Le règlement de Breathitt County : 27 millions de dollars sans reconnaissance de responsabilité
Le district scolaire de Breathitt County, dans le Kentucky rural, a obtenu 27 millions de dollars de la part de Meta, Snap, TikTok et Google. Meta a versé 9 millions de dollars, Snap et TikTok 8 millions chacun, et Google environ 2,9 millions de dollars. Ce règlement, conclu le 21 mai 2026, met fin aux poursuites de ce district qui accusait les plateformes d'avoir conçu des services addictifs par le défilement infini, la lecture automatique et les algorithmes, causant anxiété et dépression chez les élèves.

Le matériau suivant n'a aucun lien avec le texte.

/-- A received burst, from the metrics of its coded bits (R672, R676, R716, R718): released only when header, rate and CRC-32 match; a full or
isolated port drops it. From the drain on it is withheld (Table PWR-3). -/
def State.rxBurst (s : State) (r : Nat) (soft body : List Int) (snr : Nat) (room : Bool) : State :=
  match if s.radioOn then (s.rx r).burst else none with
  | none => s
  | some (slot, mod, cr, _) =>
    let s := ((s.putRx r { s.rx r with burst := none }).clr (RX_STATUS_BUSY r)).rxTake r
    let header := headerDecode soft
    let len := byteAt header 0 + byteAt header 1 % 8 * 256
    let p := payloadDecode cr len body
    if header != lmdHeader len mod cr (byteAt header 2) || len = 0 then s.rxDrop r 0
    else if body.length != codedLength mod cr len || crc32 p.1 != p.2 then s.rxDrop r 1
    else
      let beats := s.drawn.rxBeats r slot (byteAt header 2) (s.instantBack s.draw) p.1
      let s := s.drawn.drawn
      if !(room && s.portLive 0 && s.streamRoom (lmdRxPort r) beats.length) then (s.rxCount r 8).event (226 + r)
      else ((s.modInc (RX_UNITS_COUNT r)).put (RX_SNR_SNR r) snr).streamPush (lmdRxPort r) beats

/-! ### The receive channel's signal path (R667, R714, R716) -/

/-- Rail `q` of channel `r` mixed from its carrier to 0 Hz, for the line sample of age `age`. -/
def State.lineMixed (s : State) (r : Nat) (q : Bool) (age : Nat) : Int :=
  Config.lineMix q (s.rxSet r (RX_FREQ_HZ r)) (s.posSample false (s.rxSet r (RX_CFG_INPUT r)) age) (s.instantBack (100 * age))

/-- The symbol rate of a BW code (R663). -/
def symbolRate (bw : Nat) : Nat := lmdBand bw * 4 / 5

/-- Rail `q` decimated to eight samples per symbol, `j` of them back. -/
def State.lineDown (s : State) (r : Nat) (q : Bool) (j : Nat) : Int :=
  let rate := 8 * symbolRate (s.rxSet r (RX_CFG_BW r))
  Config.lineDecimate rate fun m => s.lineMixed r q (m + j * 10000000 / rate)

/-- The fixed 33-tap matched filter. -/
def State.lineMatched (s : State) (r : Nat) (q : Bool) (j : Nat) : Int := sumOver 33 fun k => Config.rrcTap k * s.lineDown r q (j + k)

/-- The sixteen inputs of the equaliser, half a symbol apart, at the gain of the AGC. -/
def State.eqWindow (s : State) (r : Nat) : List (Int × Int) :=
  (List.range 16).map fun k => (s.lineMatched r false (4 * k) * (s.rx r).blank.gain, s.lineMatched r true (4 * k) * (s.rx r).blank.gain)

/-- The equaliser's output. -/
def State.eqOut (s : State) (r : Nat) : Int × Int :=
  (((s.rx r).taps.zip (s.eqWindow r)).foldl (fun a x => a + (x.1.1 * x.2.1 - x.1.2 * x.2.2)) 0,
   ((s.rx r).taps.zip (s.eqWindow r)).foldl (fun a x => a + (x.1.1 * x.2.2 + x.1.2 * x.2.1)) 0)

/-- A run of `n` line samples passes channel `r`: blanker and AGC see each of them, then the equaliser adapts; in a flood AGC and equaliser are
frozen (R716). -/
def State.rxPass (s : State) (r n : Nat) : State :=
  if !s.rxOn r then s
  else
    let flood := s.bit (RX_STATUS_FLOOD r)
    let xs := (List.range n).map fun k => ({ i := s.posSample false (s.rxSet r (RX_CFG_INPUT r)) (n - 1 - k), q := 0, flagged := false } : IqIn)
    let k := s.rxSet r (RX_FLOOD_BLANK_K r)
    let b := (s.rx r).blank.run (if 0 < k ∧ k < 8 then 8 else k) (s.rxSet r (RX_GUARD_BLANK_LEN r)) 10000 flood xs
    let window := s.eqWindow r
    let taps := (List.range 16).map fun j => (Config.eqAdapt false (s.rx r).taps window j, Config.eqAdapt true (s.rx r).taps window j)
    (s.putRx r { s.rx r with blank := b.1, taps := if flood then (s.rx r).taps else taps }).picked (8 * (n + 65536))

/-! ### Floods (R715, R716) -/

/-- A 10 ms window of RX channel `r` ends (R643, R715). Without input no condition holds. -/
def State.rxFloodWindow (s : State) (r samples blanked power : Nat) : State :=
  let f := (s.rx r).flood
  let w := f.window (s.rxSet r (RX_FLOOD_FLOOD_IMP r)) (s.rxSet r (RX_FLOOD_FLOOD_DB r)) samples blanked power
  if !s.radioOn then s
  else if !s.rxOn r then s.putRx r { s.rx r with flood := { f with calm := f.calm + 1 } }
  else
    (s.putRx r { s.rx r with flood := w.2 }).iff (w.1 && !s.bit (RX_STATUS_FLOOD r)) fun s =>
      (((s.set (RX_STATUS_FLOOD r)).set (RX_STATUS_FLOOD_SEEN r)).rxCount r 9).event (228 + r)

/-- FLOOD_HOLD_S without a condition (R644). -/
def State.rxFloodClear (s : State) (r : Nat) : State :=
  s.iff (s.bit (RX_STATUS_FLOOD r) && (s.rx r).flood.over (s.rxSet r (RX_FLOOD_FLOOD_HOLD_S r))) fun s => (s.clr (RX_STATUS_FLOOD r)).event (228 + r)

/-! ### Mask monitor (R702 to R708) -/

/-- TX channel `t` has PA_EN high. -/
def State.paOn (s : State) (t : Nat) : Bool := s.get (TX_STATUS_STATE t) == 1 || s.get (TX_STATUS_STATE t) == 2

/-- The trip (R705). -/
def State.maskTrip (s : State) : State :=
  let s := ((s.set LMD_MON_STATUS_TRIPPED).satInc LMD_TRIP_COUNT_COUNT LMD_TRIP_COUNT_OVF).event 220
  let s := s.each [0, 1] fun s t => s.iff (s.get (TX_STATUS_STATE t) != 0) (·.txStop t 1)
  s.report 36 0 (s.word LMD_MON_STATUS).toNat

/-- The mask's points: FREQ in 0.1 kHz and LEVEL in −0.1 dBFS (R703). -/
def State.maskPoints (s : State) : List (Nat × Nat) := (List.range 32).map fun i => (s.get (LMD_MASK_FREQ i), s.get (LMD_MASK_LEVEL i))

/-- The mask at bin `k` of 1.25 MHz / 4,096 as a number over 4,096 × a segment's width, with that width (R702, R703): the first level below the
first point, the last above the last, linear in dB between two. Levels count downward from 0 dBFS. -/
def maskAt (k : Nat) : List (Nat × Nat) → Int × Nat
  | [] => (0, 4096)
  | [(_, l)] => (l * 4096, 4096)
  | (f1, l1) :: (f2, l2) :: rest =>
    if 12500 * k < 4096 * f2 then
      let w := 4096 * (f2 - f1)
      if 12500 * k ≤ 4096 * f1 then (l1 * 4096, 4096)
      else ((l1 : Int) * w + ((l2 : Int) - l1) * (12500 * k - 4096 * f1 : Nat), w)
    else maskAt k ((f2, l2) :: rest)

/-- How far bin `k` at −0.1 dBFS × `level` lies above the mask, in 0.1 dB, negative below it; a part of 0.1 dB above it counts as 0.1 dB. -/
def maskExcess (points : List (Nat × Nat)) (k level : Nat) : Int :=
  let m := maskAt k points
  let e := m.1 - (level : Int) * m.2
  if 0 < e ∧ e < m.2 then 1 else e / (m.2 : Nat)

/-- The bin that lies highest over the mask, and by how much. -/
def worstBin (points : List (Nat × Nat)) (bins : List Nat) : Nat × Int :=
  (bins.zipIdx.map fun x => (x.2, maskExcess points x.2 x.1)).foldl (fun a x => if a.2 < x.2 then x else a) (0, -4096)

/-- A window ends with the power of each bin and in total, both in −0.1 dBFS; a channel had PA_EN high, and one sent modulated output, throughout
it (R702 to R705). A window that does not count, or does not exceed, ends the run; the excess of a SILENT window is open. -/
def State.maskWindow (s : State) (paHigh sent : Bool) (bins : List Nat) (total : Nat) : State :=
  let ok := s.lmdOn && s.bit LMD_CFG_MON_EN && !s.bit LMD_MON_STATUS_TRIPPED
  let worst := worstBin s.maskPoints bins
  let above := decide (0 < worst.2)
  let silent := sent && decide (s.get LMD_MON_CFG_MON_FLOOR < total)
  if !ok then s
  else if !(paHigh && (s.paOn 0 || s.paOn 1) && (above || silent)) then s.clr LMD_MON_STATUS_RUN
  else
    let e := if above then min worst.2.toNat 4095 else s.draw
    let s := ((s.iff (!above) (·.drawn)).putB LMD_MON_STATUS_CAUSE (!above)).put LMD_MON_STATUS_EXCESS e
    let s := (s.put LMD_MON_STATUS_WORST_FREQ (12500 * worst.1 / 4096)).put LMD_MON_STATUS_RUN (s.get LMD_MON_STATUS_RUN + 1)
    let s := s.event 221
    s.iff (s.get LMD_MON_STATUS_RUN == 3) (·.maskTrip)

/-- TX_RESTART (R707, R721): TRIPPED and the run clear, and every enabled channel that is STOPPED starts again. -/
def State.txRestart (s : State) : State :=
  let s := (s.clr LMD_MON_STATUS_TRIPPED).clr LMD_MON_STATUS_RUN
  s.each [0, 1] fun s t => s.iff (s.txOn t && s.get (TX_STATUS_STATE t) == 4) (·.txStart t)

/-- A write of LMD_CMD (Table LMD-10). -/
def State.lmdCmd (s : State) (w : Word) : State :=
  if bitsOf w 16 16 != guardKey.toNat || !s.radioOn then s
  else
    match bitsOf w 0 4 with
    | 1 => s.txRestart
    | 2 => s.rxForce (bitsOf w 8 1)
    | _ => s

/-! ### Tables, settings, start, mute and Watch state -/

/-- A SECDED check of a modem table (R725): 0 and 1 are the TX channels, 2 the mask. -/
def State.lmdCheck (s : State) (inst addr : Nat) (double : Bool) : State :=
  if !double then s.report 37 inst addr
  else
    let stop (s : State) (t : Nat) : State := s.iff (s.get (TX_STATUS_STATE t) != 0) (·.txStop t 4)
    let s := if inst = 2 then s.each [0, 1] stop else stop s inst
    (s.event 232).report 38 inst addr

/-- A double-bit error of an RX channel (R725). -/
def State.lmdRxCheck (s : State) (r : Nat) (double : Bool) : State := s.iff double fun s => ((s.set (RX_STATUS_DBE r)).rxResync r).event 232

/-- A live write to an RX channel's settings puts a TP channel into RESYNC; the settings themselves are taken at its next unit boundary (R722). -/
def State.rxWritten (s : State) (r : Nat) : State := s.iff (s.rxTp r && s.lmdOn) (·.rxResync r)

/-- Follow the enables, the output condition and a receive slot's rewrite (R661, R695, R723). -/
def State.lmdRefresh (s : State) : State :=
  if !s.radioOn then s
  else
    let s := s.each [0, 1] fun s t =>
      let st := s.get (TX_STATUS_STATE t)
      if !s.txOn t then
        (if st == 4 then s.txState t 0 0 else if st == 0 || (s.tx t).down then s else s.txDisable t)
      else if st == 0 then s.txStart t
      else if st != 4 && !s.txOutput t then s.txStop t 5
      else if st == 4 && s.get (TX_STATUS_CAUSE t) == 5 && s.txOutput t then s.txStart t
      else s
    s.each [0, 1] fun s r =>
      let s := s.iff ((s.rx r).burst.isNone && !(s.rxOn r && s.rxTp r)) (·.rxTake r)
      let g := (s.slot (s.rxSet r (RX_CFG_SLOT r))).gen
      let s := s.iff (g != (s.rx r).gen) fun s => (s.putRx r { s.rx r with gen := g }).iff (s.rxTp r) (·.rxResync r)
      s.iff (!s.rxOn r) fun s => (s.putRx r { s.rx r with burst := none }).clr (RX_STATUS_BUSY r)

/-- The modem starts (R727). -/
def State.lmdStart (s : State) : State :=
  let s := s.each [0, 1] fun s r =>
    let g := (s.slot (s.get (RX_CFG_SLOT r))).gen
    let s := (s.putRx r { LmdRx.fresh with gen := g, set := s.rxWords r }).putWord (RX_SESSION r) 0
    (((s.clr (RX_STATUS_TPOUT r)).clr (RX_STATUS_GUARD_OK r)).clr (RX_STATUS_BUSY r)).clr (RX_STATUS_FLOOD r) |>.set (RX_STATUS_RESYNC r)
  s.each [0, 1] fun s t =>
    let s := (s.putTx t { LmdTx.fresh with seq := (s.tx t).seq, cmd := (s.tx t).cmd }).putWord (TX_SESSION t) 0
    if s.txOn t then s.txStart t else s.txState t 0 0

/-- The SPLL mutes (R726). -/
def State.lmdMute (s : State) : State :=
  let s := s.each [0, 1] fun s t => s.iff (s.get (TX_STATUS_STATE t) != 0 && s.get (TX_STATUS_STATE t) != 4) (·.txStop t 2)
  s.each [0, 1] fun s r => (s.putRx r { s.rx r with burst := none }).clr (RX_STATUS_BUSY r)

/-- The SPLL unmutes (R726). -/
def State.lmdUnmute (s : State) : State :=
  let s := s.each [0, 1] fun s t =>
    s.iff (s.txOn t && s.get (TX_STATUS_STATE t) == 4 && s.get (TX_STATUS_CAUSE t) == 2) (·.txStart t)
  s.each [0, 1] fun s r => s.iff (s.lmdOn && s.rxTp r) (·.rxResync r)

/-- The drain: bursts in reception are withheld whole (Table PWR-3). -/
def State.lmdWithhold (s : State) : State := s.each [0, 1] fun s r => (s.putRx r { s.rx r with burst := none }).clr (RX_STATUS_BUSY r)

/-- The drain (R728, Table PWR-3): each TX channel stops at once, and its queued frames complete CANCELLED. -/
def State.lmdDrain (s : State) : State :=
  s.each [0, 1] fun s t =>
    let s := s.iff (s.get (TX_STATUS_STATE t) != 0) (·.txStop t 2)
    let s := s.each (s.tx t).queue fun s f => s.lmdDone t f 0 1
    s.putTx t { s.tx t with queue := [] }

/-- The Watch state: sessions, N_last and held ND are lost (R728). -/
def State.lmdRetention (s : State) : State :=
  let s := s.each [0, 1] fun s r => (s.putRx r { LmdRx.fresh with gen := (s.rx r).gen }).putWord (RX_SESSION r) 0
  s.each [0, 1] fun s t => (s.putTx t { LmdTx.fresh with seq := (s.tx t).seq }).putWord (TX_SESSION t) 0

end Sys2Proof.Machine
end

Le district réclamait initialement plus de 60 millions de dollars pour couvrir les coûts de santé mentale et financer un programme sur 15 ans. L'accord inclut désormais un programme d'éducation socio-émotionnelle sur quatre ans. Aucune des plateformes n'a reconnu sa responsabilité dans ce règlement à l'amiable. Cette affaire était considérée comme un procès-test, car environ 1 200 autres districts scolaires aux États-Unis attendaient son issue pour leurs propres poursuites.
Un paysage juridique américain qui se durcit
Ce règlement intervient dans un contexte de condamnations plus lourdes ailleurs. Au Nouveau-Mexique, un jury a d'abord ordonné en mars 2026 le versement de 375 millions de dollars par Meta. En août, un juge a ajouté un fonds de réparation de 567 millions de dollars sur cinq ans pour des programmes de santé mentale, portant le total à 942 millions de dollars dans cet État. Les jugements imposent des mesures concrètes, comme la limitation à 90 heures par mois d'utilisation cumulée de Facebook et Instagram pour les mineurs du Nouveau-Mexique.

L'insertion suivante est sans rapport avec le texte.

-- ==== Sys2Proof/Machine/Step.lean ====
section
/-!
DEFINITION. One step: the command at the front of the queue, or one tick of time on an empty queue.
-/
namespace Sys2Proof.Machine

/-- Take the oldest waiting command and carry it out with the rest of the queue; on an empty queue time passes. -/
def step (s : State) : Host.Outcome State Fault Refusal :=
  match s.pending with
  | [] => .next s.idle
  | c :: rest => exec c { s with pending := rest }

/-- The command that a word spells, put at the front of the queue; unchanged where the word spells none. -/
def State.withFetchWord (s : State) (nbits w : Nat) : State :=
  match Sys2Proof.decodeTableWord nbits w with
  | some c => { s with pending := c :: s.pending }
  | none => s

end Sys2Proof.Machine
end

À Los Angeles, un jury a condamné en mars Meta et Google à payer 6 millions de dollars à une jeune femme pour négligence et design addictif. C'était la première fois qu'un jury jugeait directement les plateformes responsables de l'addiction d'un jeune. Un procès fédéral à Oakland, regroupant plusieurs États, a également commencé en août 2026 pour des accusations similaires. Ces affaires établissent une jurisprudence sur la responsabilité des plateformes concernant la santé mentale des jeunes.
En France : loi censurée, coût sanitaire documenté et débat européen
En France, la loi interdisant les réseaux sociaux aux moins de 15 ans, votée le 21 juillet 2026, a été partiellement censurée par le Conseil constitutionnel le 14 août 2026. La décision juge « disproportionnée » l'atteinte à la liberté d'expression des mineurs et estime que les risques pour la santé n'étaient pas établis pour tous les services visés. Le président de la République a chargé de trouver une nouvelle rédaction d'ici au printemps 2027. Cet échec législatif survient alors que les preuves scientifiques s'accumulent.
Une étude de l'AP-HP et de l'Inserm publiée en janvier 2026 a estimé à 590 000 le nombre de cas supplémentaires de dépression chez les jeunes en France liés à un usage excessif des réseaux sociaux. Les coûts économiques et sociaux associés sont évalués à 3,94 milliards d'euros. La prévalence de la dépression caractérisée chez les adolescents est passée de 2 % en 2014 à 9 % en 2021.

Le précédent américain montre une voie judiciaire pour faire peser des coûts financiers sur les plateformes, même sans reconnaissance de responsabilité. En Europe, la Commission travaille sur un accès gradué des mineurs aux réseaux sociaux dans le cadre du Digital Services Act. Le débat français se situe donc entre ces pressions extérieures et la recherche d'un cadre juridique efficace, après la censure partielle de la loi.